The South African Agri-Initiative (Saai) is the first body in the alcohol industry to take the South African government to court to challenge its controversial Covid-19 liquor ban.
The ban on the sale of liquor products was initially instituted in late March when the country entered a strict lockdown to curb the spread of the coronavirus. It was lifted in June and reintroduced on July 12.
Saai, representing over 120 farmers in the country, on Monday applied to the Pretoria High Court for an urgent hearing, calling the ban “irrational, arbitrary and unreasonable”.
In its court papers, it detailed the devastating effect the continued ban is having on the industry’s revenues and on the livelihoods of its employees.
Open up wine restaurants
It said the ban is also affecting wine farms’ revenues by preventing wine tasting at cellars and in their restaurants, pointing out that many of the farmers are also restaurateurs themselves, or rent their facilities to independent restaurant operators.
“Many wine farmers in the Western Cape operate as a family business – some over many generations – which are predominantly small- and medium-sized enterprises,” it said.
The ban has had a significant negative impact on their revenue, and Saai would like to see their normal business operations reinstated.
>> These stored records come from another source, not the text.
-- ==== Sys2Proof/Tests/Slice0.lean ====
section
/-! SUPPORT. The model's own tests. Expected values come from spec/95_test_vectors.md (named V-…, S…, P…) and from the
encodings of spec/30_encoding.md, never from a run of the model. -/

namespace Sys2Proof.Tests

open Sys2Proof.Machine

/-! ### Builders -/

/-- The ASCII bytes of a string. -/
def str (s : String) : List Byte := asc s.toList

/-- An extended frame. -/
def ext (id : BitVec 29) (dlc : BitVec 4) (data : Vector Byte 8) : Frame := { id, ide := true, dlc, data }

/-- V-DEC-1: PGN 127250, raw heading 3000. -/
def frameHeading : Frame := ext 0x09F11223#29 8 #v[0xFF, 0xB8, 0x0B, 0xFF, 0x7F, 0xFF, 0x7F, 0xFD]

/-- V-DEC-10: PGN 128267, raw depth 250. -/
def frameDepth : Frame := ext 0x0DF50B23#29 8 #v[0xFF, 0xFA, 0x00, 0x00, 0x00, 0xFF, 0x7F, 0xFF]

/-- V-DEC-16: PGN 129026, course 15708, speed 258. -/
def frameCourse : Frame := ext 0x09F80223#29 8 #v[0xFF, 0xFC, 0x5C, 0x3D, 0x02, 0x01, 0xFF, 0xFF]

/-- V-DEC-20: PGN 129025, in no table. -/
def frameUnknown : Frame := ext 0x09F80123#29 8 (Vector.replicate 8 0)

/-- V-DEC-22: a standard frame. -/
def frameStandard : Frame := { id := 0x123#29, ide := false, dlc := 8, data := #v[0, 0xAE, 0x1E, 0, 0, 0, 0, 0] }

/-- The reset state with `n` queued frames. -/
def queued (n : Nat) : State := { State.reset with queue := List.replicate n (.fromBus frameDepth) }

/-- The reset state with a pending line. -/
def pending (line : List Byte) : State := { State.reset with rbuf := line }

/-- The reset state with a message in `cur`. -/
def holding (m : Msg) : State := { State.reset with cur := some m }

/-- The reset state with these lines to come. -/
def lines (l : List Token) : State := { State.reset with inputs := l }

/-- The outcome is a next state with the property. -/
def next (o : Host.Outcome State Fault Refusal) (p : State → Bool) : Bool :=
  match o with
  | .next t => p t
  | .fault _ => false
  | .refused _ => false

/-! ### WellFormed refuses ill-formed operations -/

theorem test_wf_rxData : (Instr.rxData 0x0D#8).wf = false ∧ (Instr.rxData 0x0A#8).wf = false ∧
    (Instr.rxData 0x24#8).wf = true := by decide

theorem test_wf_decoders_refuse_broken_frames : (Instr.decHdt { frameHeading with ide := false }).wf = false ∧
    (Instr.decHdt { frameHeading with dlc := 9 }).wf = false ∧ (Instr.decHdt frameHeading).wf = true := by decide

theorem test_wf_decoders_refuse_another_pgn : (Instr.decHdt frameDepth).wf = false ∧
    (Instr.decDpt frameCourse).wf = false ∧ (Instr.decVtg frameUnknown).wf = false ∧
    (Instr.decUnrec frameHeading).wf = false := by decide

theorem test_wf_decoders_accept : (Instr.decDpt frameDepth).wf = true ∧ (Instr.decVtg frameCourse).wf = true ∧
    (Instr.decUnrec frameUnknown).wf = true := by decide

theorem test_wf_encoders_refuse_failed_checks : (Instr.encHdt (str "HEHDT,045.0,T") 13).wf = false ∧
    (Instr.encDpt (str "$") 1).wf = false ∧ (Instr.encHdt (str "$HEHDT,045.0,T*1B") 14).wf = false ∧
    (Instr.encUnrec (str "$GPGGA,1,2*00")).wf = false := by decide

theorem test_wf_encoders_refuse_another_tag_or_end : (Instr.encHdt (str "$SDDPT,2.50") 11).wf = false ∧
    (Instr.encDpt (str "$HEHDT,1,T") 10).wf = false ∧ (Instr.encHdt (str "$HEHDT,1,T") 9).wf = false ∧
    (Instr.encUnrec (str "$HEHDT,1,T")).wf = false := by decide

theorem test_wf_encoders_accept : (Instr.encHdt (str "$HEHDT,045.0,T*2E") 14).wf = true ∧
    (Instr.encDpt (str "$SDDPT,2.50") 11).wf = true ∧ (Instr.encUnrec (str "$GPGGA,1,2")).wf = true := by decide

theorem test_wf_csChk : (Instr.csChk []).wf = false ∧ (Instr.csChk [chDollar]).wf = true := by decide

/-! ### Decoding words written out from the encodings -/

/-- BYTE (R91): 0000 1101, 0000 1010, and anything else. -/
theorem test_decode_byte : decode (.byte 0b00001101#8) = .ok .rxCr ∧ decode (.byte 0b00001010#8) = .ok .rxLf ∧
    decode (.byte 0b00001011#8) = .ok (.rxData 0x0B#8) ∧ decode (.byte 0b11111111#8) = .ok (.rxData 0xFF#8) := by
  decide

/-- FRAME, STATE and RESET are selected without bits (opcode_table.json). -/
theorem test_decode_frame_state_reset : decode (.frame frameStandard) = .ok (.brxEnq frameStandard) ∧
    decode .state = .ok .conDeq ∧ decode .reset = .ok .reset := by decide

/-- MSG (R101): 0 is FromBus, 1 is FromSerial. -/
theorem test_decode_msg : decode (.msg 0b0#1 .ok) = .ok .dispatchFromBus ∧
    decode (.msg 0b1#1 .error) = .ok (.dispatchFromSerial .error) := by decide

/-- CANID (R97, R102): priority 010 or 011, then the 18 bits of the PGN, then source address 0010 0011. -/
theorem test_decode_canid : decode (.canid (wordFrame 0b010_011111000100010010_00100011)) =
      .ok (.decHdt (wordFrame 0b010_011111000100010010_00100011)) ∧
    decode (.canid (wordFrame 0b011_011111010100001011_00100011)) =
      .ok (.decDpt (wordFrame 0b011_011111010100001011_00100011)) ∧
    decode (.canid (wordFrame 0b010_011111100000000010_00100011)) =
      .ok (.decVtg (wordFrame 0b010_011111100000000010_00100011)) := by decide

/-- V-DEC-20 and V-DEC-21: PGN 129025, and PGN 127250 with bit 25 set. -/
theorem test_decode_canid_unknown : decode (.canid (wordFrame 0b010_011111100000000001_00100011)) =
      .ok (.decUnrec (wordFrame 0b010_011111100000000001_00100011)) ∧
    decode (.canid (wordFrame 0b010_111111000100010010_00100011)) =
      .ok (.decUnrec (wordFrame 0b010_111111000100010010_00100011)) := by decide

/-- V-DEC-22, V-DEC-23: a frame that breaks its invariant selects no decoder. -/
theorem test_decode_canid_rejects : decode (.canid frameStandard) = .error .frameInvariant ∧
    decode (.canid { frameHeading with dlc := 9 }) = .error .frameInvariant := by decide

/-- TAG3 (R103): 'H' 'D' 'T' = 48 44 54, 'D' 'P' 'T' = 44 50 54; V-ENC-30: tags are case-sensitive. -/
theorem test_decode_tag3 : decodeTableWord 24 0b01001000_01000100_01010100 =
      some (.encHdt (wordSentence 0x484454) 8) ∧
    decodeTableWord 24 0b01000100_01010000_01010100 = some (.encDpt (wordSentence 0x445054) 8) ∧
    decodeTableWord 24 0b01101000_01100100_01110100 = some (.encUnrec (wordSentence 0x686474)) := by decide

/-- SUB: the checksum operations; V-ENC-20: a buffer that fails a check selects no encoder. -/
theorem test_decode_sub : decode (.gen []) = .ok (.csGen []) ∧ decode (.chk [chDollar]) = .ok (.csChk [chDollar]) ∧
    decode (.chk []) = .error .emptyBuffer ∧ decode (.tag3 []) = .error .sentenceChecks := by decide

/-- The words presented to `step`: the operation of each runs as the next step. -/
theorem test_withFetchWord : next (step (State.reset.withFetchWord 32 0x09F11223)) (fun t => t.olen == 17) = true ∧
    next (step (State.reset.withFetchWord 8 0x24)) (fun t => t.rbuf == [0x24#8]) = true ∧
    next (step (State.reset.withFetchWord 24 0x484454)) (fun t => t.busTx.length == 1) = true := by decide

/-! ### Effects -/

/-- V-CS-4, V-CS-9, V-CS-12. -/
theorem test_xor8 : xor8 (str "HEHDT,17.2,T") = 0x1B#8 ∧ xor8 [0xFF#8, 0x0F#8] = 0xF0#8 ∧
    hex2 (xor8 (str "GPHDT,17.2,T")) = str "01" := by decide

/-- V-CS-14. -/
theorem test_csGen : csGenBytes (str "HEHDT,17.2,T") = str "$HEHDT,17.2,T*1B\x0D\x0A" := by decide

/-- V-CK-1 to V-CK-4, V-CK-6, V-CK-8, V-CK-10, V-CK-12. -/
theorem test_csChk : csChkVerdict (str "$HEHDT,045.0,T*2E") = (.isMatch, 14) ∧
    csChkVerdict (str "$HEHDT,045.0,T*2e") = (.isMatch, 14) ∧
    csChkVerdict (str "$HEHDT,045.0,T*1B") = (.mismatch, 14) ∧ csChkVerdict (str "$HEHDT,045.0,T") = (.absent, 14) := by
  decide

theorem test_csChk_format : csChkVerdict (str "$A*4") = (.badFormat, 2) ∧ csChkVerdict (str "$A*4G") = (.badFormat, 2) ∧
    csChkVerdict (str "$A*41*41") = (.badFormat, 2) ∧
    csChkVerdict (str "$HEHDT,045.0,T*2E" ++ [0x00#8]) = (.badFormat, 14) := by decide

/-- V-RX-4: a CR in mid-line. -/
theorem test_rxCr : next (exec .rxCr (pending (str "$AB"))) (fun t => t.rbuf == str "$AB") = true := by decide

/-- V-RX-8, V-RX-5. -/
theorem test_rxLf : next (exec .rxLf (pending (str "$HEHDT,1,T")))
      (fun t => t.rbuf == [] && t.queue == [.fromSerial (str "$HEHDT,1,T")]) = true ∧
    next (exec .rxLf (pending (str "x$HEHDT,1,T"))) (fun t => t.rbuf == [] && t.queue == [] && t.diag == []) = true := by
  decide

/-- V-RX-16: the cursor resets although the enqueue failed. -/
theorem test_rxLf_full : next (exec .rxLf { queued 32 with rbuf := str "$HEHDT,1,T" })
    (fun t => t.rbuf == [] && t.qcount == 32 && t.bpCount == 1 && t.diag.map Event.codes == [(3, 2)]) = true := by decide

/-- V-RX-11, V-RX-12: the 82nd data byte is dropped. -/
theorem test_rxData : next (exec (.rxData 0x41#8) (pending (List.replicate 80 0x41#8))) (fun t => t.rcur == 81) = true ∧
    next (exec (.rxData 0x41#8) (pending (List.replicate 81 0x41#8))) (fun t => t.rcur == 81) = true := by decide

/-- V-Q-4, V-Q-6. -/
theorem test_brxEnq_full : next (exec (.brxEnq frameCourse) (queued 32))
      (fun t => t.queue == (queued 32).queue && t.bpCount == 1 && t.diag.map Event.codes == [(3, 1)]) = true ∧
    next (exec (.brxEnq frameCourse) { queued 32 with bpCount := 0xFFFFFFFF }) (fun t => t.bpCount == 0xFFFFFFFF) =
      true := by decide

/-- V-Q-2, and the wrap of `qhead` (P3). -/
theorem test_conDeq : next (exec .conDeq { State.reset with queue := [.fromBus frameHeading, .fromBus frameDepth] })
      (fun t => t.cur == some (.fromBus frameHeading) && t.queue == [.fromBus frameDepth] && t.cphase == .busy &&
        t.qhead == 1) = true ∧
    next (exec .conDeq { queued 32 with qhead := 31 }) (fun t => t.qcount == 31 && t.qhead == 0) = true := by decide

/-- V-Q-1, V-Q-3. -/
theorem test_conDeq_waits : next (exec .conDeq State.reset) (fun t => t == State.reset) = true ∧
    next (exec .conDeq { queued 1 with cur := some (.fromBus frameHeading) }) (fun t => t.qcount == 1) = true := by decide

/-- V-DEC-1, V-DEC-3. -/
theorem test_decHdt : next (exec (.decHdt frameHeading) State.reset)
      (fun t => t.obuf == str "$HEHDT,17.2,T*1B\x0D\x0A") = true ∧
    next (exec (.decHdt { frameHeading with data := #v[0, 0xFF, 0xFF, 0, 0, 0, 0, 0] }) State.reset)
      (fun t => t.obuf == str "$HEHDT,375.5,T*2B\x0D\x0A") = true := by decide

/-- V-DEC-10, V-DEC-13. -/
theorem test_decDpt : next (exec (.decDpt frameDepth) State.reset)
      (fun t => t.obuf == str "$HEDPT,2.50,0.0,*56\x0D\x0A") = true ∧
    next (exec (.decDpt { frameDepth with data := #v[0, 0xFF, 0xFF, 0xFF, 0xFF, 0, 0, 0] }) State.reset)
      (fun t => t.obuf == str "$HEDPT,42949672.95,0.0,*6C\x0D\x0A") = true := by decide

/-- V-DEC-16, V-DEC-17. -/
theorem test_decVtg : next (exec (.decVtg frameCourse) State.reset)
      (fun t => t.obuf == str "$HEVTG,90.0,T,,M,5.02,N,9.29,K*46\x0D\x0A") = true ∧
    next (exec (.decVtg { frameCourse with data := #v[0, 0, 0, 0, 0x35, 0x0C, 0, 0] }) State.reset)
      (fun t => t.obuf == str "$HEVTG,0.0,T,,M,60.75,N,112.50,K*49\x0D\x0A") = true := by decide

/-- V-DEC-7, V-DEC-14, V-DEC-19b: one byte too few. -/
theorem test_decoders_short : next (exec (.decHdt { frameHeading with dlc := 2 }) State.reset)
      (fun t => t.olen == 0 && t.diag.map Event.codes == [(2, 9)]) = true ∧
    next (exec (.decDpt { frameDepth with dlc := 4 }) State.reset) (fun t => t.diag.map Event.codes == [(2, 9)]) = true ∧
    next (exec (.decVtg { frameCourse with dlc := 5 }) State.reset) (fun t => t.diag.map Event.codes == [(2, 9)]) =
      true := by decide

/-- The six rendering values of 95_test_vectors.md that tell exact from single precision (D9) start with 7566. -/
theorem test_rdiv_and_fix : rdiv 3 2 = 2 ∧ rdiv 5 2 = 3 ∧ fix 5 2 = str "0.05" ∧ fix 1000 1 = str "100.0" ∧
    renderAngleExact cfg.angleScale 9 = str "0.1" ∧ renderAngleExact cfg.angleScale 8 = str "0.0" := by decide

/-- V-DEC-22, and S7: nothing is written for an unknown PGN. -/
theorem test_dispatchFromBus_reports : next (exec .dispatchFromBus (holding (.fromBus frameStandard)))
      (fun t => t.cphase == .idle && t.serTx == [] && t.diag.map Event.codes == [(2, 10)]) = true ∧
    next (exec .dispatchFromBus (holding (.fromBus frameUnknown)))
      (fun t => t.cphase == .idle && t.serTx == [] && t.olen == 0 && t.diag.map Event.codes == [(1, 1)]) = true := by
  decide

/-- P2, step 1. -/
theorem test_dispatchFromBus : next (exec .dispatchFromBus (holding (.fromBus frameHeading)))
    (fun t => t.cphase == .idle && t.serTx == str "$HEHDT,17.2,T*1B\x0D\x0A" && t.diag == []) = true := by decide

/-- V-Q-7, V-Q-8. -/
theorem test_dispatchFromSerial_failed_submit :
    next (exec (.dispatchFromSerial .timeout) (holding (.fromSerial (str "$HEHDT,045.0,T*2E"))))
      (fun t => t.cphase == .idle && t.busTx.map Prod.snd == [.timeout] && t.diag.map Event.codes == [(4, 1)]) = true ∧
    next (exec (.dispatchFromSerial .error) (holding (.fromSerial (str "$HEHDT,045.0,T*2E"))))
      (fun t => t.busTx.map Prod.snd == [.error] && t.diag.map Event.codes == [(4, 2)]) = true := by decide

/-- V-ENC-2, V-ENC-31, V-ENC-18: the checks come before the tag. -/
theorem test_dispatchFromSerial_checks :
    next (exec (.dispatchFromSerial .ok) (holding (.fromSerial (str "$HEHDT,045.0,T*1B"))))
      (fun t => t.busTx == [] && t.diag.map Event.codes == [(2, 4)]) = true ∧
    next (exec (.dispatchFromSerial .ok) (holding (.fromSerial (str "$GPGGA,1,2*00"))))
      (fun t => t.diag.map Event.codes == [(2, 4)]) = true ∧
    next (exec (.dispatchFromSerial .ok) (holding (.fromSerial (str "$ABC"))))
      (fun t => t.diag.map Event.codes == [(2, 2)]) = true := by decide

/-- V-ENC-1, V-ENC-22: the payload bytes; the rest of the frame is R219's. -/
theorem test_encHdt : (frameOf (encHdt (str "$HEHDT,045.0,T") 14 State.reset |>.2.map Ret.frame)).map Frame.data =
      some #v[0xFF#8, 0xAE#8, 0x1E#8, 0xFF#8, 0xFF#8, 0xFF#8, 0xFF#8, 0xFF#8] ∧
    (frameOf (encHdt (str "$HEHDTX045.0,9,T") 16 State.reset |>.2.map Ret.frame)).map Frame.data =
      some #v[0xFF#8, 0x23#8, 0x06#8, 0xFF#8, 0xFF#8, 0xFF#8, 0xFF#8, 0xFF#8] := by decide

/-- V-ENC-40, V-ENC-44. -/
theorem test_encDpt : (frameOf (encDpt (str "$SDDPT,2.50") 11 State.reset |>.2.map Ret.frame)).map Frame.data =
      some #v[0xFF#8, 0xFA#8, 0x00#8, 0x00#8, 0x00#8, 0xFF#8, 0xFF#8, 0xFF#8] ∧
    (frameOf (encDpt (str "$HEDPT,0.005") 12 State.reset |>.2.map Ret.frame)).map Frame.data =
      some #v[0xFF#8, 0x01#8, 0x00#8, 0x00#8, 0x00#8, 0xFF#8, 0xFF#8, 0xFF#8] := by decide

/-- V-ENC-13, V-ENC-15, V-ENC-17, V-ENC-11: the four errors of the field. -/
theorem test_enc_field_errors : next (exec (.encHdt (str "$HEHDT*55") 6) State.reset)
      (fun t => t.diag.map Event.codes == [(2, 5)]) = true ∧
    next (exec (.encHdt (str "$HEHDT,,T") 9) State.reset) (fun t => t.diag.map Event.codes == [(2, 6)]) = true ∧
    next (exec (.encHdt (str "$HEHDT,45.,T") 12) State.reset) (fun t => t.diag.map Event.codes == [(2, 7)]) = true ∧
    next (exec (.encHdt (str "$HEHDT,375.5,T") 14) State.reset) (fun t => t.diag.map Event.codes == [(2, 8)]) = true := by
  decide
It said the farmers and restaurateurs are struggling to pay waiters, chefs and store managers, and are barely keeping afloat.
“The commercial impact of Covid-19 is far less on the liquor industry than on local wine, of which the financial [success] depends on South Africa sales. The wine farm industry cannot survive the devastating impact of a total ban of local wine sales for the four to six months.”
It also pointed out that it is “irrational” to keep the on-site consumption of alcohol ban in place while allowing restaurants and hotels to reopen and serve meals to their patrons.
“The continued ban on the sale of wine for [the] purpose of on-site consumption on wine farms, restaurants and in hotels had been irrational and the applicants commenced the preparation of the application papers for urgent relief,” it said.
It adds that the same health and hygiene protocols for serving meals can be applied in respect of the serving of wine for on-site consumption.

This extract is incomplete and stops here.